Öte yandan küresel deneyimler de göstermektedir ki uluslararası rekabet çağında sadece sürdürülebilir altyapılara, cesur ve hızlı yatırımlara ve etkili ekonomik yönetime sahip ülkeler ekonomik süper güçler arasında yer alabilir. Bu makale yazıldığı sırada ülkemizin birçok cesur ulaşım projesi aylar ve yıllardır uygulama izni beklerken, Çinliler sadece birkaç ayda dünyanın en uzun, en dayanıklı ve en geniş deniz asma köprüsünü inşa ederek Guinness rekorunu kırmışlardır. Bu durum günümüzde yüzeysel fırsatların, zaman kaybettiren bürokrasilerin ve göz boyayan kısa vadeli politikaların devrinin sona erdiğini ve sürdürülebilir büyümenin ulaşım, enerji ve yeni teknolojilere akıllıca yatırımlarla gerçekleştiğini gösteriyor. Dolayısıyla bu yolu kaçıran hükümetler sadece ekonomik rekabetten dışlanmakla kalmayacak, aynı zamanda küresel gelecekte de yer alamayacaklardır.

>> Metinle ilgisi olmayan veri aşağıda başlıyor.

-- ==== Sys2Proof/Tests/Slice0.lean ====
section
/-! SUPPORT. The model's own tests: the checks of WellFormed refuse an ill-formed command each, and for every statement a
state and operands that meet its hypotheses. -/

namespace Sys2Proof.Tests

open Sys2Proof Sys2Proof.Machine

set_option Elab.async false

/-! ### States and operands for the tests -/

/-- `n` bytes, zero but for the fields given as offset, length and value. -/
def fld (n : Nat) (fs : List (Nat × Nat × Nat)) : Bytes :=
  fs.foldl (fun b f => b.take f.1 ++ le f.2.1 f.2.2 ++ b.drop (f.1 + f.2.1)) (List.replicate n 0)

/-- An accepted and released request of pitch 7. -/
def rq (command : Nat) (body : Bytes) : Request :=
  { seq := 0, mailbox := 1, command := command, fence := false, requestId := 5, srcPort := 0, hchan := 0, tag := 7, srcModule := 1
    htag := 0, body := body, released := true }

/-- A state with that request in the journal. -/
def asked (s : State) (command : Nat) (body : Bytes) : State := s.setRing { s.ring with journal := [rq command body] }

/-- A READY module with ID 1. -/
def base : State :=
  let s := State.reset.setFab { assigned := true, moduleId := 1 }
  s.setKpr { s.kpr with mod := .ready, now := 100000000 }

/-- The module's powered twin of a state. -/
def powered (s : State) : State := (s.setDies (s.dies.map fun d => { d with railsUp := true })).setPower { s.power with phase := .up }

/-- Pitch 7 on D00. -/
def pit : Pitch :=
  { tag := 7, strict := false, localDies := 1, stagingMib := 2, members := [(1, 1)], regions := [], shares := [1, 1, 1, 1]
    createBody := [], createSeq := 0, lmap := (List.range 16).map fun c => ⟨1, 0, c⟩ }

/-- The module with one pitch. -/
def on (p : Pitch) : State := powered (base.setPitches [p])

/-- The same with a request of the pitch. -/
def onReq (p : Pitch) (command : Nat) (body : Bytes) : State := asked (on p) command body

/-- A queue of the pitch with two descriptors before it, one of them consumed. -/
def que : Queue :=
  { id := 0, ringBase := 0, compBase := 4096, notifyAddr := 0, ringSize := 16, homeLdie := 0, weight := 1, ageLimit := 1000
    head := 1, tail := 2 }

/-- The key of the pitch's work item. -/
def key : ItemKey := ⟨7, 0, 1⟩

/-- A work descriptor of a type, a control word and further fields, for logical cluster 0. -/
def work (typ control : Nat) (fs : List (Nat × Nat × Nat)) : Bytes :=
  fld 128 ([(0, 8, 1), (8, 1, typ), (16, 2, 0xFFFF), (18, 2, 0xFFFF), (40, 8, control)] ++ fs)

/-- The item of a work descriptor, running. -/
def itm (typ control : Nat) (fs : List (Nat × Nat × Nat)) (ds : List (Option (Bytes × Option Bytes))) : Item :=
  { key := key, wd := work typ control fs, descs := ds, phase := .running, dispatched := true }

/-- The pitch with that item. -/
def running (i : Item) : Pitch := { pit with queues := [que], items := [i] }

/-- The item's key on every engine of its cluster. -/
def busy (s : State) : State :=
  s.updCluster ⟨0, 0⟩ fun c =>
    { c with
      st := .working, current := some 0, onArrays := some key, onMvp := some key, onVector := some key, onMover0 := some key
      onReadout := some key }

/-- A descriptor of one dimension with one strip: its base, format and number of valid lanes. -/
def vec1 (base fmt tail : Nat) : Bytes :=
  fld 64 [(0, 8, base + fmt * 2 ^ 48 + 2 ^ 52 + 2 ^ 55 + tail * 2 ^ 58), (16, 6, 1 + 2 ^ 30)]

/-- The same with `n` strips, one after another. -/
def vecs (n base fmt tail : Nat) : Bytes :=
  fld 64 [(0, 8, base + fmt * 2 ^ 48 + 2 ^ 52 + 2 ^ 55 + tail * 2 ^ 58), (16, 6, n * 2 ^ 30 + 1)]

/-- An operand of an item. -/
def opd (i : Nat) (raw : Bytes) : Operand := ⟨i, parseDesc raw, raw, none, decide (i = 3)⟩

/-- A tile of zeros in the working accumulators. -/
def tile0 : TileAccs := ⟨key, 0, List.replicate 1024 {}, false, false⟩

/-- The item as a contributor that has one lane, before and after its second read. -/
def member (rounded : Bool) : Contributor := ⟨key, 0, [[{}]], [], none, false, rounded⟩

/-- A collective with one contributor, whose result goes to one strip of FP32. -/
def coll : Coll :=
  { ident := 0, control := 0, dest := vec1 4096 7 1, draw := [], contributors := [member false], anchors := none
    sums := [], masks := [], ancSat := false, satStrips := [], delivered := false }

/-- The same with its anchors formed. -/
def anchored : Coll := { coll with anchors := some [0], sums := [List.replicate 32 0], masks := [List.replicate 32 false] }

/-- A present operand slot of a work descriptor. -/
def slot (i addr : Nat) : Nat × Nat × Nat := (96 + 8 * i, 8, addr + 2 ^ 48)

/-- Bytes stored in the pitch's DRAM, at an address of its first partition. -/
def stored (s : State) (a : Nat) (b : Bytes) : State :=
  (translate s pit a).elim s fun l => match l with
    | .cell _ k => s.setMem (memWrite s.mem (b.zipIdx.map fun x => (k + x.2, x.1)))
    | .ctrl _ _ => s

/-- Bytes with their own SHA-384 put at an offset where they hold zeros. -/
def digested (off : Nat) (b : Bytes) : Bytes := b.take off ++ sha384 b ++ b.drop (off + 48)

/-- A model instance with one session. -/
def ses : Session :=
  { id := 0, pinned := false, noPrefix := false, stream := 0, temp := 0, topP := 0x3F800000, topK := 0, maxLen := 64, outBase := 8192
    outSlots := 64, stop := [], openBytes := [] }

def mdl (x : Session) : Model :=
  { id := 1, reuse := false, staleReuse := false, spec := false, draftLen := 0, draftModel := 0, epoch := 0, seed := 0, nblocks := 4
    maxStepTokens := 64, prefillChunk := 64, vocab := 16, layers := 1, dies := [(0, 65536)], kvPosBytes := 64, maxLen := 64
    depth := 1, booth := { pauseBase := spoilBase, pauseBytes := 2 ^ 22 }, sessions := [x] }

/-- The pitch with that instance. -/
def serving (x : Session) : Pitch := { pit with models := [mdl x] }

/-- A session's request to generate. -/
def gen : ActiveReq :=
  { prio := 0, generate := true, reqTag := 0, remaining := 4, ttft := 0, tpot := 0, order := 0, reserved := 1, afterSwap := false
    rollout := none, bytes := [], shadowReserved := 0 }

/-- A token step of one part, with the items that it has submitted, and the pitch whose instance has it, with one failed item. -/
def tok (again : Bool) (seqs : List (Nat × Nat)) : TokStep :=
  { id := 0, epoch := 0, formedAt := 0, parts := [⟨0, 0, 0, false, 0, 0⟩], again := again, seqs := seqs }

def stepping (x : Session) (t : TokStep) : Pitch :=
  { pit with
    models := [{ mdl x with steps := [t] }]
    queues := [{ ownedQueue (gulperQueue 1) 0 with ended := [(0, stUncorrectable)] }] }

/-- A draft instance, and a target instance with one session that takes drafts of it. -/
def drafted : Pitch :=
  { pit with
    models := [{ mdl ses with sessions := [] },
      { mdl { ses with st := .decode, tokens := [1, 2], kvValid := 1, req := some gen } with
        id := 2, spec := true, draftLen := 4, draftModel := 1 }] }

Demiryolu Sektörü Tarihindeki En Büyük Yatırımla Kalkınmanın Öncülüğü
1404 Farvardin ayının son gününde, İran demiryolu taşımacılığı sektörü tarihindeki en büyük yatırımlardan birine tanıklık etti. İran Demiryolu Şirketi, Ulaştırma ve Şehircilik Bakanı'nın katılımıyla DotOne Değer Yaratma Grubu’na bağlı şirketlerden DotOne Rail ile 60 bin milyar Tümen’den fazla değerde bir mutabakat zaptı imzaladı. Bu anlaşma, 300 dizel motorlu yolcu treni, 50 yük lokomotifi ve 600 tank tipi yük vagonunun üretimi ve satın alımını kapsamaktadır.

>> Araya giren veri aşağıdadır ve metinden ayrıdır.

-- ==== Sys2Proof/Machine/Segments.lean ====
section
/-! DEFINITION. The segment table LUT (10_state.md R23, 30_encoding.md R53 to R56). -/

namespace Sys2Proof.Machine

/-- `LUT(g)`: the pattern of a glyph index, `none` for an index that no entry is defined for (R55, R60). Every
operation reads this one table (R23, R86). -/
def lut (cfg : Config) (g : GlyphIndex) : Option SegPattern :=
  if h : g.toNat < 13 then some cfg.segLut[g.toNat]
  else if g = glyphBlank then some blankPattern
  else cfg.modeLetters[g.toNat - 14]'(by have := g.isLt; omega)

/-- The pattern that ENC draws for a glyph of its own, an index from 0 to 13; LUT defines all of these. -/
def drawn (cfg : Config) (g : GlyphIndex) : SegPattern := (lut cfg g).getD blankPattern

/-- Whether a pattern lights a segment: active-low, bit 0 lights it (R53). -/
def lights (cfg : Config) (pattern : SegPattern) (seg : Segment) : Bool :=
  !pattern.getLsbD (cfg.segBits[(segmentIndex seg).val]'(segmentIndex seg).isLt).val

end Sys2Proof.Machine
end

Bu yatırımın önemi, demiryolu taşımacılığının lojistik maliyetlerini azaltmada, ekonomik verimliliği artırmada ve çevre kirliliğini düşürmede kilit rol oynayan sürdürülebilir kalkınmanın temel unsurlarından biri olduğunu bildiğimizde daha da netleşiyor. Dolayısıyla bu yatırım yalnızca ulaşım altyapısını iyileştirmekle kalmıyor, aynı zamanda ülkenin demiryolu ağını yeni bir seviyeye taşıyarak istihdam yaratıyor, bağlı sanayileri büyütüyor ve kara taşımacılığına bağımlılığı azaltıyor.
Özel Sektörün Girişi; Neden Devlet Tek Başına Yeterli Değil?
Altyapı gelişimi için tamamen devlet kaynaklarına bağımlı olmak, ilerleme sürecini yavaşlatabilir ve projelerin etkinliğini azaltabilir. Çin ve Almanya gibi başarılı ülkeler, büyük yatırımlarla kalkınma motorunu aktif tutmayı başarmıştır. İran da sürdürülebilir büyümeyi hedefliyorsa, özel sektörün rolünü devletle birlikte daha belirgin hale getirmelidir.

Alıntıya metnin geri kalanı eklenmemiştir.